*THE DATA:*
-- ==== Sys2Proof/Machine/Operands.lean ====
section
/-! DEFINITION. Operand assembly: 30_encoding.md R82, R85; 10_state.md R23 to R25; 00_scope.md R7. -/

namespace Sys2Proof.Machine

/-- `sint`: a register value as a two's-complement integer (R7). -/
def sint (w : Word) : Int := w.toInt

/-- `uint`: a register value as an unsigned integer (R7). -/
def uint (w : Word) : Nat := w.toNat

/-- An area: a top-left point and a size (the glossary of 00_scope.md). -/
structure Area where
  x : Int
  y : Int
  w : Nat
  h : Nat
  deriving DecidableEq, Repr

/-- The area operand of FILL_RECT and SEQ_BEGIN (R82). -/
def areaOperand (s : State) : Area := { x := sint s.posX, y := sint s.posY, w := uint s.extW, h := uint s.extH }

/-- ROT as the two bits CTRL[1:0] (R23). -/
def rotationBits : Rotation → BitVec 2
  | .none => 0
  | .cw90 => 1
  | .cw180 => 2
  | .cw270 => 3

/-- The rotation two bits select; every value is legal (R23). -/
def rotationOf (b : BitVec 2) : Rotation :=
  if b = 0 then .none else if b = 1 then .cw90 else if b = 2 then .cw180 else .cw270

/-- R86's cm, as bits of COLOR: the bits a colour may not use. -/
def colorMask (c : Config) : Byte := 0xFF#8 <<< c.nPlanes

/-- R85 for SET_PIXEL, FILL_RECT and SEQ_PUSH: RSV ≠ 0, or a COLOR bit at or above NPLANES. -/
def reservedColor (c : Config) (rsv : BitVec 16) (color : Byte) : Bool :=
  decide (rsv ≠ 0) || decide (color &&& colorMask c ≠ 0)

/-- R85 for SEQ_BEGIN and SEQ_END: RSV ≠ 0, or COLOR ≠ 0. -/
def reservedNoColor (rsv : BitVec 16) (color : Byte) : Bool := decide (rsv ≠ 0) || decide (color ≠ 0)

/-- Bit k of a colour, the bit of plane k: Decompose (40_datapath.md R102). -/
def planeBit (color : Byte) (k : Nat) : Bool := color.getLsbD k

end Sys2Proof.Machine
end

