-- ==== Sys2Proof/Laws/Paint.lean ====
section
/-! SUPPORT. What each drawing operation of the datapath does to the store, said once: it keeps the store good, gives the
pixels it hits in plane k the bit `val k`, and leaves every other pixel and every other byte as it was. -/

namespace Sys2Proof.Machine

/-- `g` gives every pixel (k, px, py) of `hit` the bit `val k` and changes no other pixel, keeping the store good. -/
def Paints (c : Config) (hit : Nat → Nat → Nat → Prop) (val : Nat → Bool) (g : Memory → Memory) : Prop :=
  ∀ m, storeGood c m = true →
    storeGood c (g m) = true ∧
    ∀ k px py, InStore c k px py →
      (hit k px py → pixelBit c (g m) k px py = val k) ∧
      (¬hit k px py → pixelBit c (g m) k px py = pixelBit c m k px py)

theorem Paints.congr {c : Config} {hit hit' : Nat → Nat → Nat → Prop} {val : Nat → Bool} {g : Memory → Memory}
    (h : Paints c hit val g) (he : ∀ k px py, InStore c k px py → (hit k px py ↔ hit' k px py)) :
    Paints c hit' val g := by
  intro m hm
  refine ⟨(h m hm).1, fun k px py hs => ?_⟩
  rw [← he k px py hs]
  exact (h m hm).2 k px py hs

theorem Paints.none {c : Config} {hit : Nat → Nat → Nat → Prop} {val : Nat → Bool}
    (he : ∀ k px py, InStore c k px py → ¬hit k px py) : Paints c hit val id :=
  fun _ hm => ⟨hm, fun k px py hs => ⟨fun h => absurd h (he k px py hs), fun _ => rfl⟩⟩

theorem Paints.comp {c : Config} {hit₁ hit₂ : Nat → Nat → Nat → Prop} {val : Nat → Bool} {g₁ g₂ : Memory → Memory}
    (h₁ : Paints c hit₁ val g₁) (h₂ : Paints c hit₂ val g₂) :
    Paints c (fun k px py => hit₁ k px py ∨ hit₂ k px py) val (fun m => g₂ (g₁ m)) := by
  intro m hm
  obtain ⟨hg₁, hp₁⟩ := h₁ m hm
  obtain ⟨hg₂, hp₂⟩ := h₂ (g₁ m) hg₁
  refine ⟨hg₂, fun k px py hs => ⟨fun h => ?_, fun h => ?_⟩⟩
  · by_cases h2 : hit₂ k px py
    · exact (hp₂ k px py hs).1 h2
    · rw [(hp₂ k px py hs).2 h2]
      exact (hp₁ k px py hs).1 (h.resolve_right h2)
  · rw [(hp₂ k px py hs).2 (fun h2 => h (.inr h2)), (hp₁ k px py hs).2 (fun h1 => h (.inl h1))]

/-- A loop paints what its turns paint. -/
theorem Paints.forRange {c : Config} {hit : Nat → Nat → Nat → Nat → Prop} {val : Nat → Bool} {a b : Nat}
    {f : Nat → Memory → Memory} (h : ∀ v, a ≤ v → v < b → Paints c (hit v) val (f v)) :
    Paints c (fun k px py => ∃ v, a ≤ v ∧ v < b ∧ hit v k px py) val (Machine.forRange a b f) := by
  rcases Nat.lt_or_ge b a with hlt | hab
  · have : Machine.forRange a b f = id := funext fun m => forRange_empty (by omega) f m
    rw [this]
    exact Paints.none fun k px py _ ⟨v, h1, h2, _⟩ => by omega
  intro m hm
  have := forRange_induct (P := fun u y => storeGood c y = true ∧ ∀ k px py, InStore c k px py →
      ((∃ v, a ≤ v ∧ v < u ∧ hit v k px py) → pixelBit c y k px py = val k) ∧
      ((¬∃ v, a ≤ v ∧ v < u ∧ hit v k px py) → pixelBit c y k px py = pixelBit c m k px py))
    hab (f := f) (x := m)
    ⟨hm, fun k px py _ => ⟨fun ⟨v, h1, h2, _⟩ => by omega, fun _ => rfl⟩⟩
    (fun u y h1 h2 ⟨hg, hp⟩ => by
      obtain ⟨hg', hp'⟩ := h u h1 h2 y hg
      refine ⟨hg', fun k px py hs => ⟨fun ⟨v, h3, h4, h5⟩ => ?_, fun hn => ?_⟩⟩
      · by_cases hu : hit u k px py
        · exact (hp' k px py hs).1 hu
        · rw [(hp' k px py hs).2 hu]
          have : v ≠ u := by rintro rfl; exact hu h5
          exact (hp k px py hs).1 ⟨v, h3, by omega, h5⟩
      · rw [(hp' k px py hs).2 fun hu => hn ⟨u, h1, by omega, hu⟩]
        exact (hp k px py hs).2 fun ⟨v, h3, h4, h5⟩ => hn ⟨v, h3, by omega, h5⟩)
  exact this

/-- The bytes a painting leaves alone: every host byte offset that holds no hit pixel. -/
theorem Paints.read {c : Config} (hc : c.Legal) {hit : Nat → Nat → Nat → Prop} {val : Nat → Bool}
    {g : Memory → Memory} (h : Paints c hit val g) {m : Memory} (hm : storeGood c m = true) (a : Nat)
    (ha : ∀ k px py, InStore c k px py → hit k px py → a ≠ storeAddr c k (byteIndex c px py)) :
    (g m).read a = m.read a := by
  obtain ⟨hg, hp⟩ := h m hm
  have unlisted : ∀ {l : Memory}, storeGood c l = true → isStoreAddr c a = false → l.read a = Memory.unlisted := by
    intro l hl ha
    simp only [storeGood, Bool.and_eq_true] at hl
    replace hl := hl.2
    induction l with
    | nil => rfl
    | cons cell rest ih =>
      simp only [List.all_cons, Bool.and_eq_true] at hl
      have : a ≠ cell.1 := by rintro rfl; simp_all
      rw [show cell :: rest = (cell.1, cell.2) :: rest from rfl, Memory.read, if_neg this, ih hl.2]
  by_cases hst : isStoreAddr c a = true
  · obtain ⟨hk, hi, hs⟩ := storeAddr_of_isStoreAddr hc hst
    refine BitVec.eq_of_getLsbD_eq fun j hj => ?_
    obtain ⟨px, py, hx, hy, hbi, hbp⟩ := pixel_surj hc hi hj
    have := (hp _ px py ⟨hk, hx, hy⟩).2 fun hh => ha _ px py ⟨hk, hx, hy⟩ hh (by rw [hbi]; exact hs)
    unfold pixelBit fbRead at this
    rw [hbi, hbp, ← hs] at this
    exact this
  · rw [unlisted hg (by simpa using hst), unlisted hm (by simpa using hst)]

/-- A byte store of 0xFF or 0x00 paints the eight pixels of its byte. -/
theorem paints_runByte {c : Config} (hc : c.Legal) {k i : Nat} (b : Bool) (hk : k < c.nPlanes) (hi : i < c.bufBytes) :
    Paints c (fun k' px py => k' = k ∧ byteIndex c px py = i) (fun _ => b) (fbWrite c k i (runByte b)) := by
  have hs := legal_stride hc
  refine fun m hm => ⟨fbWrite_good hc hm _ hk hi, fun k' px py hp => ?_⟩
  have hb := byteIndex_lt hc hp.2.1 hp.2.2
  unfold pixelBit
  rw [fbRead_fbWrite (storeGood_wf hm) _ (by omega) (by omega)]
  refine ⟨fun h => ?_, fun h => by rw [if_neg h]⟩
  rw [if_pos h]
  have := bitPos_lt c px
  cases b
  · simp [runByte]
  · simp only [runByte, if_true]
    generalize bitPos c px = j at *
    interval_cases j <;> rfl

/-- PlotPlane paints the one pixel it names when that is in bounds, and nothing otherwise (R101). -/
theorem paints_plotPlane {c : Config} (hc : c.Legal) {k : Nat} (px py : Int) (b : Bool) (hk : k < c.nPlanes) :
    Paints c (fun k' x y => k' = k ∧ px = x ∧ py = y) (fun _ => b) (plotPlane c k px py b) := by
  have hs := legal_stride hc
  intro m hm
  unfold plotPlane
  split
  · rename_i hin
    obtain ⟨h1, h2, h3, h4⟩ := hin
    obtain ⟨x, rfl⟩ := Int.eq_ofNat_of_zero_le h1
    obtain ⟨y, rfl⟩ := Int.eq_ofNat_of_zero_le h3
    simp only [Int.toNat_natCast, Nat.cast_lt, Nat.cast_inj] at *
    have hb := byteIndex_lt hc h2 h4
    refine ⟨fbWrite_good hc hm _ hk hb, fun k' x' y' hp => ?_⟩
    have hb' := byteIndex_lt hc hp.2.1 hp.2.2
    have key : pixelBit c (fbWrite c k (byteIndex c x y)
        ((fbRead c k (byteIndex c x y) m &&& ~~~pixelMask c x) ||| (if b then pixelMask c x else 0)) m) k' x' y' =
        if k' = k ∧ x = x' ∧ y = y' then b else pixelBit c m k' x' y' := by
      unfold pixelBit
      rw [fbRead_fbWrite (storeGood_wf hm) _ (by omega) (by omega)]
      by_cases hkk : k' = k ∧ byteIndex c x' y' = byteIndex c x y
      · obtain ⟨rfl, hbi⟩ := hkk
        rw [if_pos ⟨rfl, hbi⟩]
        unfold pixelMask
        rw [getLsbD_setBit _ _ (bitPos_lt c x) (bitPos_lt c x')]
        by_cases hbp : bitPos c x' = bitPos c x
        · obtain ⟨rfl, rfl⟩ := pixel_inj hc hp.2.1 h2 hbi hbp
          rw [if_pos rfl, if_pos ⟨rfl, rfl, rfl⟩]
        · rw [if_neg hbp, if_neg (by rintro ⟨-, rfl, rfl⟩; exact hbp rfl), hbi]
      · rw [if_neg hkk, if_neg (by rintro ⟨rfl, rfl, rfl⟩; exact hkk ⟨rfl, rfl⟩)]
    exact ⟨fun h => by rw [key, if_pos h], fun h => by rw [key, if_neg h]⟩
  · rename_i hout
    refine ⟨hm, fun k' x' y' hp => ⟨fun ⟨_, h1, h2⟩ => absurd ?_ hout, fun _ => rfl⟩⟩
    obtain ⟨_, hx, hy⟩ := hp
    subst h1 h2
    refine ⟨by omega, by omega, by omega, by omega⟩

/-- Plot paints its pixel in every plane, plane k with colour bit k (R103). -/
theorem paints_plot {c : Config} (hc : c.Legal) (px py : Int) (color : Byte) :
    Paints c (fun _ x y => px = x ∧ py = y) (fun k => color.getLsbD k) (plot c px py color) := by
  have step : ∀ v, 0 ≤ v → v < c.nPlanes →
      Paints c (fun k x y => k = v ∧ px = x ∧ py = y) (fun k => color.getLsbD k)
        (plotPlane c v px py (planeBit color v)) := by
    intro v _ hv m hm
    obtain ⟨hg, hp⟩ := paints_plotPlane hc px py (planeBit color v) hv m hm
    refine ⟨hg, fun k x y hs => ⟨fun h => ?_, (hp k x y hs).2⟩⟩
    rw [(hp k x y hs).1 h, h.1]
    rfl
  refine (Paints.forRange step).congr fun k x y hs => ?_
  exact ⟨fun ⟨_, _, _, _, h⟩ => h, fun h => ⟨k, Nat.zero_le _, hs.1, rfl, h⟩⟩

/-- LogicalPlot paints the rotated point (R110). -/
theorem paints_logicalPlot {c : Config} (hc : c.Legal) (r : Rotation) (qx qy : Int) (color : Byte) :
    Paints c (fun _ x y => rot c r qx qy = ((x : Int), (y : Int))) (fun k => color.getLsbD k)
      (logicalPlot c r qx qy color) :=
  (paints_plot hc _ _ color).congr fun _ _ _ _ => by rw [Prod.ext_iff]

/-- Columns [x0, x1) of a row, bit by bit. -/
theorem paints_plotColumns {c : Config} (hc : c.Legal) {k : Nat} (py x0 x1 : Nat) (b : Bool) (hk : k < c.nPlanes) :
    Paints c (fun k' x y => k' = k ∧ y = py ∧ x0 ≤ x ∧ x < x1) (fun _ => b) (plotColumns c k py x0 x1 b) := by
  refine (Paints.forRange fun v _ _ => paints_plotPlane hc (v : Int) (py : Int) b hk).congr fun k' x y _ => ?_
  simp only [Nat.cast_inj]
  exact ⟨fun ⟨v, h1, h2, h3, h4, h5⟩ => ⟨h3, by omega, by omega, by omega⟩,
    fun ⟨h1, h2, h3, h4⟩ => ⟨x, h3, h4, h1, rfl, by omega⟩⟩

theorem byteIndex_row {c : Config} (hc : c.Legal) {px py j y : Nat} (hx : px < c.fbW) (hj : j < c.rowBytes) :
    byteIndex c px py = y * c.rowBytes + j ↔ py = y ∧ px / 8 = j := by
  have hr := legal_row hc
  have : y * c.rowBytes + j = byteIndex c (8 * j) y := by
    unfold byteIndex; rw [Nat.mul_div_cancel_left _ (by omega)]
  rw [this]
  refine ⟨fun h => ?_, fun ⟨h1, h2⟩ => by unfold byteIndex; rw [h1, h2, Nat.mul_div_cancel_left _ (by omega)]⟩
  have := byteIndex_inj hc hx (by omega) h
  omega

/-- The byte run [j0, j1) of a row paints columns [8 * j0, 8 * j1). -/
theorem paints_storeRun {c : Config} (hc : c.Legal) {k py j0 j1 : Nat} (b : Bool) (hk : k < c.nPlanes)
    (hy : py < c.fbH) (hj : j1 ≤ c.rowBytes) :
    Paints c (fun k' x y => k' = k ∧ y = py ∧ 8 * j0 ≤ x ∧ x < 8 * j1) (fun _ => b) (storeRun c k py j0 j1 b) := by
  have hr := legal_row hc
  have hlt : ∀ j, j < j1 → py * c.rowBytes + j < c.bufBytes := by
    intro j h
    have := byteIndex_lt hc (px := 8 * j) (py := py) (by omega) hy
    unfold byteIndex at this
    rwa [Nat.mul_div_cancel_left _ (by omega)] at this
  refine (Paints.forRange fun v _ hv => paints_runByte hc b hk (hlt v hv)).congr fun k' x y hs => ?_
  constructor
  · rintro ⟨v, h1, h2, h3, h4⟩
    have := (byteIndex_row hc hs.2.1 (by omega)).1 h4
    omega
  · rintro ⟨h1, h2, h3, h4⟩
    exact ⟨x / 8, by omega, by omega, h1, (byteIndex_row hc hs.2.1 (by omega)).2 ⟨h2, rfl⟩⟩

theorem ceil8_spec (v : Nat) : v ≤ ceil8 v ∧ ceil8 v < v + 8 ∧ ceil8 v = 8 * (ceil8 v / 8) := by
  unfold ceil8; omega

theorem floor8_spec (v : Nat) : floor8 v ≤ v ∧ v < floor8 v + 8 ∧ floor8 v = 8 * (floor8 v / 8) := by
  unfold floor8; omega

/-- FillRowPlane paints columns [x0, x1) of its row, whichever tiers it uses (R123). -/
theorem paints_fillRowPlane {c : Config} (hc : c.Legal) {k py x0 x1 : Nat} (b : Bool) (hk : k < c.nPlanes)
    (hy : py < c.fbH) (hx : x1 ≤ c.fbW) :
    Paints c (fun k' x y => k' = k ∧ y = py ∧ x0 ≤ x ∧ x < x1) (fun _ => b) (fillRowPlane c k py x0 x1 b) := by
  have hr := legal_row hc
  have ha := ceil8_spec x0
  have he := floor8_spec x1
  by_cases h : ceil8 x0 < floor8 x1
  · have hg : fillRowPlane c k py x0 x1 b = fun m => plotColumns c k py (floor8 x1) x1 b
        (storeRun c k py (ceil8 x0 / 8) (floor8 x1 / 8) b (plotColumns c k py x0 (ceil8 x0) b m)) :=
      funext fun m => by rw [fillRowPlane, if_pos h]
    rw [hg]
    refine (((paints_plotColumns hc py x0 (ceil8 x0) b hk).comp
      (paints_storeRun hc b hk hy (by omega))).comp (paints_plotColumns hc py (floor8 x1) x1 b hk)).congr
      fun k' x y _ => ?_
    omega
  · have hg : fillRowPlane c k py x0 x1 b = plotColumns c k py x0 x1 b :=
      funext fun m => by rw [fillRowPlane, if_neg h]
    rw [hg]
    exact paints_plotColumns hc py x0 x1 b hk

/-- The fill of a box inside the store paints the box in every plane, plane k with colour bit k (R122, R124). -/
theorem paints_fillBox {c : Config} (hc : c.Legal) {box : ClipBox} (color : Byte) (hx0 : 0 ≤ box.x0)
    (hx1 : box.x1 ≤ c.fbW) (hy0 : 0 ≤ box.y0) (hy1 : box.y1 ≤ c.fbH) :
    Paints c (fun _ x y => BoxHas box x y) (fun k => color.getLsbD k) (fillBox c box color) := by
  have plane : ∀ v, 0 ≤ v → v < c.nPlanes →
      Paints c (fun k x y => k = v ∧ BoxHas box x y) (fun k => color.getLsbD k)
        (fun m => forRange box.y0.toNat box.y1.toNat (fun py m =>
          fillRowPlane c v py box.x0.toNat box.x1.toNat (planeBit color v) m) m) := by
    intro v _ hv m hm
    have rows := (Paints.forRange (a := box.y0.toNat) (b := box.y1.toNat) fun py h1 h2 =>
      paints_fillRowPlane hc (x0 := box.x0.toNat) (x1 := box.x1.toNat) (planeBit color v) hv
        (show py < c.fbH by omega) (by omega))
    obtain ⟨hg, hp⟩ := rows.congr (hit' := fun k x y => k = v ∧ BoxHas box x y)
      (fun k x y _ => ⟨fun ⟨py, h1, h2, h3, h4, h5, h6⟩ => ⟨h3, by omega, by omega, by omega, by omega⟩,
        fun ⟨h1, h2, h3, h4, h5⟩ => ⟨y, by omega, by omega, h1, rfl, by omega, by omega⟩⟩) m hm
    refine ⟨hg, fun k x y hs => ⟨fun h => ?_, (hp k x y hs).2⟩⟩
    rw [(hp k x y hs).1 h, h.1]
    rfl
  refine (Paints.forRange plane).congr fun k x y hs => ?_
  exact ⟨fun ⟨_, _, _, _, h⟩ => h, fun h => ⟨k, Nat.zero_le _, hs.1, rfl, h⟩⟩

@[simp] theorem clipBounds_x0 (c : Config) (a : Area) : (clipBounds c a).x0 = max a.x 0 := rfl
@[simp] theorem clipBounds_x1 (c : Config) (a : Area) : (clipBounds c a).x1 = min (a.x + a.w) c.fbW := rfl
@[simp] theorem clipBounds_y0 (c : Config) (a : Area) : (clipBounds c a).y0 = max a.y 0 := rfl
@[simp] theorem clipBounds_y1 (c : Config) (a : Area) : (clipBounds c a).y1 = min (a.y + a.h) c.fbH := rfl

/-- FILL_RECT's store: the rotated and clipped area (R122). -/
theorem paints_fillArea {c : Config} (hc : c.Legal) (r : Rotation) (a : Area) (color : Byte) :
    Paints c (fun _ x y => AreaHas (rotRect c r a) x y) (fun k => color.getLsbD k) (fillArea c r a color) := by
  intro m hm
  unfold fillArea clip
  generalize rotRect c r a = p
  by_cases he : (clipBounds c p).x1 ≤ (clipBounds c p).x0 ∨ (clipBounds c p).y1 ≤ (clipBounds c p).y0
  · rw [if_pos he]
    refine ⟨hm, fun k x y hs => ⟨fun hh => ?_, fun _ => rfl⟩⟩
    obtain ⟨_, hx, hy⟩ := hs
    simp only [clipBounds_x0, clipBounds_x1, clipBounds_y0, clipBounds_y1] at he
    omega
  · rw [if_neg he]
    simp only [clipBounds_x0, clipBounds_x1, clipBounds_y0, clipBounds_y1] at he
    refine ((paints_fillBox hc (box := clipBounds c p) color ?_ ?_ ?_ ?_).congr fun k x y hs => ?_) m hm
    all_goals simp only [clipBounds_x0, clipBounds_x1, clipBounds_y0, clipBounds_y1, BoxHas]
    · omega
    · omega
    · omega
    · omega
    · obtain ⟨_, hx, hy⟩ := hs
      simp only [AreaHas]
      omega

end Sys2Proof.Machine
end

*WHAT YOU SHOULD DO:*
Reproduce exactly, and with no other material, the lines between those holding "induction l with" and "storeAddr_of_isStoreAddr hc hst", inclusive.

*OUTPUT BELOW:*
    induction l with
    | nil => rfl
    | cons cell rest ih =>
      simp only [List.all_cons, Bool.and_eq_true] at hl
      have : a ≠ cell.1 := by rintro rfl; simp_all
      rw [show cell :: rest = (cell.1, cell.2) :: rest from rfl, Memory.read, if_neg this, ih hl.2]
  by_cases hst : isStoreAddr c a = true
  · obtain ⟨hk, hi, hs⟩ := storeAddr_of_isStoreAddr hc hst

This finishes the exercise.